あの一行情報にだけは書かれたくないと思っていたらイキナリ書かれてしまった。

〈花田編集長、銀座ママに入れあげて高輪通いの毎日という未確認情報〉

おいおい、未確認なら書くなよといいたいところだが、『噂の真相』だからしかたない。〔略〕だいいち高輪通いって何だ? 一応、抗議の電話を入れたが、むろん例の調子である。

それにしても銀座ママとはなあ……と考えていたら思い当った。一月ほど前、記事のことでちょっとしたトラブルがあり、話し合いのため高輪のホテルのコーヒールームで一時間ほど相手の女社長と会っていた。

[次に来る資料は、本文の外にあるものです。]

-- ==== Sys2Proof/Tests/Slice0.lean ====
section
/-! SUPPORT. The model's own tests: words of the spec, ill-formed terms, single steps with the spec's values, and for
each statement states and operands that meet its hypotheses. -/

namespace Sys2Proof.Tests

set_option Elab.async false

open Sys2Proof.Machine

/-! ## Words that the chapters write out -/

/-- An instruction of some parcels. -/
def word (ps : List Nat) : Option Instr := decodeTableWord (32 * ps.length) (ps.foldr (fun p a => p + 2 ^ 32 * a) 0)

/-- The guard that is always true. -/
def gt : Guard := ⟨7, false⟩

/-- spec/02, the worked words. -/
theorem test_words_02 :
    word [0xF015041C, 0x0000FFFF] = some (.addi gt 21 0 0xFFFFF false) ∧
    word [0x041C2C5C, 0] = some (.st gt .h 28 16 0 false) ∧
    word [0x7185002C, 0] = some (.add ⟨3, true⟩ 5 6 7 false) ∧
    word [0x001E049D, 0, 0x12345678] = some (.liI32 gt 30 0x12345678) ∧
    word [0x04101FDE, 0x04000004, 0x30811400, 0x0000C000] =
      some (.pair gt (.addi gt 16 16 64 false) (.vadd gt (some .fp32) 1 2 3 .rne false)) := by decide +kernel

/-- spec/03 and spec/04: compares, fields, loops, calls, clauses. -/
theorem test_words_03_04 :
    word [0x40C1481C, 8] = some (.cmp gt .lt 1 2 3 4) ∧ word [0x4243885C, 0x00040006] = some (.cmpi gt .ltu 3 4 9 100) ∧
    word [0x8185051C, 0x2C] = some (.bfx gt 5 6 8 11 false) ∧ word [0xA4400A9C, 1] = some (.loop gt 0 17 26) ∧
    word [0xFFD02A1C, 0x3FF] = some (.call gt (-48)) ∧ word [0x30004A88, 0] = some (.clause ⟨2, false⟩ 3) ∧
    word [0x00004A5C, 0] = some (.ret gt) := by decide +kernel

/-- spec/05: tracks. -/
theorem test_words_05 :
    word [0x0140101C, 0] = some (.tclaim gt 5) ∧ word [0x4140105C, 6] = some (.seek gt 0 5 100) ∧
    word [0x115850DC, 0] = some (.trds gt 24 5 1) ∧ word [0xD08550DC, 0xFFFF] = some (.trds gt 5 2 (-3)) ∧
    word [0x0141505C, 0] = some (.rew gt 1 5) ∧ word [0x0150701C, 0] = some (.hpos gt 16 5) ∧
    word [0x0140301C, 0] = some (.trel gt 5) ∧ word [0x1243111C, 0] = some (.vtrds gt 3 9 1) ∧
    word [0x1C12115D, 0x14, 1] = some (.tstream gt 2 1 7 20 1) := by decide +kernel

/-- spec/08: vectors. -/
theorem test_words_08 :
    word [0x1081548C, 0xA008] = some (.vcmp ⟨3, false⟩ .lt (some .fp16) 1 2 2 1) ∧
    word [0x044A5814, 0x000C0000] = some (.vlda ⟨5, false⟩ 3 10 17 0) ∧
    word [0x010514DC, 0x9A30] = some (.vcvt gt (some .e2m1) (some .fp32) 5 4 0 .sr false) ∧
    word [0x3046159C, 0x00045028] = some (.vquant gt (some .e4m3) (some .fp16) 6 1 3 1 0 .rne) ∧
    word [0x1580189D, 0, 6] = some (.sbind gt 24 (.th 5 1)) := by decide +kernel

/-- spec/10, spec/11, spec/12: memory, engines, fences. -/
theorem test_words_10_12 :
    word [0x81854C1C, 0x0001FFFF] = some (.ld gt .w 5 6 (-8) true) ∧
    word [0x02896C9D, 0, 0x100000] = some (.ldM32 gt .d 9 10 0x100000 false) ∧
    word [0x7E001905, 0x852, 4] = some (.cp ⟨1, false⟩ 0 32 31 18 (.arrival 33) .d1 none) ∧
    word [0x58407A5C, 2] = some (.bwait gt 33 37) ∧ word [0x00C13A9C, 8] = some (.ftst gt 1 2 3) ∧
    word [0x0A409A9C, 0x10000] = some (.tlwait gt .ce 41) ∧ word [0x00040E9C, 0x80000] = some (.fence gt .pkg 8) ∧
    word [0x00050E9C, 0x1F0000] = some (.fence gt .dom 31) ∧
    word [0x7DE03905, 0x008E18A0, 0x34] = some (.cpm ⟨1, false⟩ 0 30 31 32 33 (.arrival 34) .d1 (some 35) true) := by
  decide +kernel

/-- spec/14, spec/15, spec/22: frames, domains, gangs, the system. -/
theorem test_words_14_15 :
    word [0x00001B1D, 0x144, 8] = some (.mark gt 0x51 8) ∧ word [0x10283B1C, 5] = some (.cut gt 0x51 40) ∧
    word [0x04005B1C, 0] = some (.graft gt 16) ∧ word [0x00149B5C, 0x30000] = some (.dsync gt 20 3) ∧
    word [0x0014BB5C, 0x54] = some (.dmem gt 20 21) ∧ word [0x0554DB5C, 0] = some (.snaparm gt 20 21) ∧
    word [0x40151B9C, 0] = some (.gang gt 21 4) ∧ word [0xA0005B9C, 2] = some (.rejoin gt 0x2A) ∧
    word [0x00007F9C, 0] = some (.idle gt) ∧ word [0x0240BF9C, 0] = some (.sevw gt 9) ∧
    word [0x00149F9C, 0] = some (.rdtime gt 20) := by decide +kernel

/-- spec/18: scales. -/
theorem test_words_18 :
    word [0x09081C1C, 0] = some (.kld gt 8 36 0 false false) ∧
    word [0x55143C5C, 0x30000] = some (.kadd gt 20 20 (.g 5) true) ∧
    word [0x0249BC5C, 0x78] = some (.knorm gt 9 9 30 false) ∧ word [0x30061C9C, 0x10000] = some (.kbind gt 6 3 1 false) ∧
    word [0x0A001CDC, 0x000C0000] = some (.vsave gt 40 0 3) := by decide +kernel

/-- spec/19: matrix and attention commands. -/
theorem test_words_19 :
    word [0xA3021D9E, 0x055000B2, 0x02000002, 3] =
      some (.mma gt 2 2 3 4 10 11 (some .e4m3) (some .e4m3) 0 2 true true) ∧
    word [0x00003D9E, 0, 1, 3] = some (.mmz gt 1 0 3) ∧
    word [0x11001E9E, 0x05B00000, 0x01000005, 0] = some (.qabs gt 5 (some .bf16) (some .e4m3) 1 2 0 1) ∧
    word [0x00001E5E, 0x29000080, 6, 0x40] = some (.attnS gt 6 .absorb none (some .e2m1) 0 0 8 0 0 true) ∧
    word [0x00003E5E, 0, 7, 0] = some (.attnP gt 7 0 0) ∧
    word [0x10047E5E, 0x25000000, 0x00010009, 0] = some (.attnF gt 9 4 0 (some (some .e4m3, 2, 1, 0)) 0) ∧
    word [0x01531EDD, 0, 0] = some (.lxcfg gt 3 21) ∧ word [0x01643EDD, 0, 0] = some (.smxcfg gt 4 22) := by decide +kernel

/-! ## Ill-formed terms: one for each check -/

/-- Integer, control and track checks (spec/03 R39, R49, R52, R53, spec/04 R62, R65, R72, spec/12 R202, spec/05 R86). -/
theorem test_ill_scalar :
    ([.wrsr gt 0x002 1, .wrsr gt 0x005 1, .slli gt 1 2 64, .srli gt 1 2 64, .srai gt 1 2 64, .bfx gt 1 2 60 4 false,
      .bfi gt 1 2 60 4, .cmp gt .eq 1 1 2 3, .cmpi gt .eq 2 2 2 3, .ftst gt 1 1 0, .loop gt 0 1 2, .loopi gt 0 1 3,
      .clause gt 0, .clause gt 9, .nop gt 3, .fence gt .dom 0, .trds gt 1 2 9, .twrs gt 2 1 (-9), .vtrds gt 1 2 9,
      .vtwrs gt 2 1 9, .tstream gt 1 1 1 1 9, .tfill gt 1 1 1 1 (-9)] : List Instr).all (fun i => !i.wf) = true := by
  decide +kernel

/-- Vector checks: formats and rounding, lanes, blocks (spec/08 R120, R126-R135, R139). -/
theorem test_ill_vector :
    ([.vadd gt (some .ternary) 1 2 3 .rne false, .vsub gt (some .int8) 1 2 3 .rz false, .vmul gt (some .ternary) 1 2 3 .rne true,
      .vfma gt (some .int8) 1 2 3 4 .rne false, .vmin gt (some .ternary) 1 2 3, .vmax gt (some .ternary) 1 2 3,
      .vabs gt (some .fp32) 1 2 true, .vneg gt (some .fp32) 1 2 true, .vshl gt (some .fp32) 1 2 3, .vshr gt (some .fp32) 1 2 3,
      .vsra gt (some .fp32) 1 2 3, .vcmp gt .ltu (some .fp32) 1 2 3 4, .vcmp gt .uo (some .int8) 1 2 3 4,
      .vcmp gt .eq (some .int8) 1 1 3 4, .vcvt gt (some .fp32) (some .fp32) 1 2 1 .rne false, .vrcp gt (some .int8) 1 2 .rne false,
      .vrsqrt gt (some .int8) 1 2 .rne false, .vexp2 gt (some .int8) 1 2, .vlog2 gt (some .int8) 1 2 .rne false,
      .vredsum gt (some .ternary) 1 2 .rne false, .vredmax gt (some .ternary) 1 2, .vbcast gt (some .e2m1) 1 2,
      .vext gt (some .fp32) 1 2 16, .vins gt (some .fp32) 1 2 16, .vperm gt (some .e2m1) 1 2 3, .vshuf gt (some .e2m1) 1 2 3 4,
      .vpack gt (some .fp32) 1 2 3 false, .vunpack gt (some .int8) 1 2 false false, .vquant gt (some .e4m3) none 1 2 3 0 0 .rne,
      .vquant gt (some .int16) (some .fp32) 1 2 3 0 0 .rne, .vquant gt (some .e4m3) (some .fp32) 1 3 3 0 0 .rne,
      .vquant gt (some .e4m3) (some .fp32) 1 2 3 0 2 .rne, .vdeq gt (some .fp32) none 2 1 0 .rne false,
      .vdeq gt (some .fp32) (some .e4m3) 1 2 0 .rne false, .vldg gt (some .int8) 1 2 3 false, .vsts gt (some .int8) 1 2 3 false,
      .sbind gt 23 (.rc 0), .sbind gt 24 (.th 0 9), .sunbind gt 23] : List Instr).all (fun i => !i.wf) = true := by decide +kernel

/-- Copies, rings, domains, scales, matrix (spec/11 R176, R186, spec/15 R258, R261, spec/18 R290, R295, spec/19 R306). -/
theorem test_ill_engines :
    ([.cp gt 0 1 2 61 .none .d2 none, .cpm gt 0 1 2 58 3 .none .d3 none false, .cpsig gt 0 1 2 61 3 .d2,
      .ring gt 0 1 0 1 false 0, .ring gt 0 1 129 1 false 0, .ring gt 0 1 1 65 false 0, .ring gt 0 1 1 1 false 1,
      .ring gt 0 1 1 2 true 63, .dsync gt 1 7, .dmem gt 1 1, .gang gt 1 1, .gang gt 1 9, .vsave gt 1 0 0, .vrest gt 1 0 0,
      .kbind gt 1 1 0 true, .kbindQ gt 1 1 0 1 true, .mma gt 0 0 0 0 0 0 none (some .e4m3) 0 1 false false,
      .mma gt 0 0 0 0 0 0 (some .bf16) (some .e4m3) 0 1 false false, .mma gt 0 0 0 0 0 0 (some .bf16) (some .bf16) 0 1 true false,
      .mma gt 0 0 0 0 0 0 (some .e4m3) (some .e4m3) 0 0 false false, .mma gt 0 0 0 0 0 0 (some .e4m3) (some .e4m3) 0 33 false false,
      .mma gt 0 0 0 0 0 0 (some .e4m3) (some .e4m3) 0 5 true true, .mmz gt 0 13 3, .mova gt none 0 0 .rne false,
      .mova gt (some .fp32) 2 0 .rne false, .mova gt (some .fp32) 0 0 .rz false, .mova gt (some .bf16) 1 0 .rne false,
      .attnS gt 0 (.plain 1) (some .e4m3) (some .e4m3) 0 0 0 0 33 false, .attnS gt 0 (.plain 0) (some .e4m3) (some .e4m3) 0 0 0 0 0 false,
      .attnS gt 0 .absorb none (some .e4m3) 1 0 0 0 0 false, .attnS gt 0 (.plain 1) (some .int8) (some .e4m3) 0 0 0 0 0 false,
      .attnS gt 0 (.plain 1) (some .e4m3) (some .int8) 0 0 0 0 0 false, .attnP gt 0 15 2, .attnV gt 0 (.plain 4) (some .e4m3) 1 0 0 0 false,
      .attnV gt 0 (.plain 1) (some .int8) 0 0 0 0 false, .attnF gt 0 0 15 none 2, .attnF gt 0 15 0 none 2,
      .attnF gt 0 13 0 (some (some .e4m3, 0, 0, 0)) 0, .attnF gt 0 0 0 (some (some .e2m1, 0, 0, 0)) 0,
      .attnF gt 0 0 0 (some (some .e4m3, 0, 0, 0)) 1, .qabs gt 0 (some .e2m1) (some .e4m3) 0 0 0 1,
      .qabs gt 0 (some .e4m3) (some .e4m3) 0 0 0 5] : List Instr).all (fun i => !i.wf) = true := by decide +kernel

その女社長、昼問だというのに濃い化粧でハデななりをしていたのである。その気で見れば銀座ママに見えないこともない。ああだこうだ話し合っていたのも遠くから見たら、喋々晴々と見えたかもしれない。

う―んあれか、あれを目撃されたのか。

『編集者!』花田紀凱|ワック|200503月|ISBN489831080X

★★

《キャッチ・コピー》

できるわざ、人間関係のツボ、情報をとる技術が満載。

作家、著者とのつきあいから学んだこと、スクープとアイディアこそ雑誌づくりの愉しさ、ぼくの取材トラブル体験、ぼくの敬愛する編集者たちなど、「できるワザ」「人間関係のツボ」「情報をとる技術」が満載。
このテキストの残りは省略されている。